> WHAT TO PRODUCE
Those lines of the data that hold the word "numeric" are to be copied out.

(Saved entries)
-- ==== Sys2Proof/Machine/Flags.lean ====
section
/-! DEFINITION. BUSY, the STATUS word, the numeric state codes and the error codes. -/

namespace Sys2Proof.Machine

/-- BUSY (R36): any of the three sequencers is not IDLE. -/
def State.busy (s : State) : Bool :=
  !(decide (s.fce.state = .idle) && decide (s.cfg.state = .idle) && decide (s.cbw.state = .idle))

/-- A flag in bit `i` of a 32-bit word. -/
def flagBit (flag : Bool) (i : Nat) : BitVec 32 := (BitVec.ofBool flag).setWidth 32 <<< i

/-- STATUS (R37): the flags in bits 0 to 5, bits 15:6 zero, ERR_INDEX in bits 31:16. -/
def State.status (s : State) : BitVec 32 :=
  flagBit s.busy 0 ||| flagBit s.flags.frameDone 1 ||| flagBit s.flags.cfgOk 2 ||| flagBit s.flags.cfgErr 3
    ||| flagBit s.flags.wrOk 4 ||| flagBit s.flags.irqMasked 5 ||| s.cfg.errIndex.setWidth 32 <<< 16

/-- The numeric codes of `fce_state` (R24), for traces. -/
def FceState.code : FceState → BitVec 4
  | .idle => 0
  | .vsWhileLow => 1
  | .vsWhileHigh => 2
  | .hsWhileLow => 3
  | .hsWhileHigh => 4
  | .pkWhileHigh => 5
  | .pkWhileLow => 6
  | .sample => 7
  | .complete => 8

/-- The numeric codes of `cbw_state` (R30), for traces. -/
def CbwState.code : CbwState → BitVec 4
  | .idle => 0
  | .s1 => 1
  | .s2 => 2
  | .b1 => 3
  | .b2 => 4
  | .b3 => 5
  | .a1 => 6
  | .a2 => 7
  | .a3 => 8
  | .a4 => 9
  | .p1 => 10
  | .p2 => 11
  | .p3 => 12

/-- The numeric codes of `cfg_state` (R34), for traces. -/
def CfgState.code : CfgState → BitVec 2
  | .idle => 0
  | .fetch => 1
  | .write => 2
  | .settle => 3

/-- The result of the latest INITIALIZE or CONFIGURE as an error: `BusFailure(k)` while CFG_ERR = 1 (R250, R251). -/
def State.busFailure? (s : State) : Option (BitVec 16) := if s.flags.cfgErr then some s.cfg.errIndex else none

/-- The error code of R251: 0 no error, 1 `BusFailure`; 2 (`Timeout`) and above are never produced (R256). -/
def State.errorCode (s : State) : Nat := if s.flags.cfgErr then 1 else 0

end Sys2Proof.Machine
end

> RESPONSE TO THIS EXERCISE
/-! DEFINITION. BUSY, the STATUS word, the numeric state codes and the error codes. -/
/-- The numeric codes of `fce_state` (R24), for traces. -/
/-- The numeric codes of `cbw_state` (R30), for traces. -/
/-- The numeric codes of `cfg_state` (R34), for traces. -/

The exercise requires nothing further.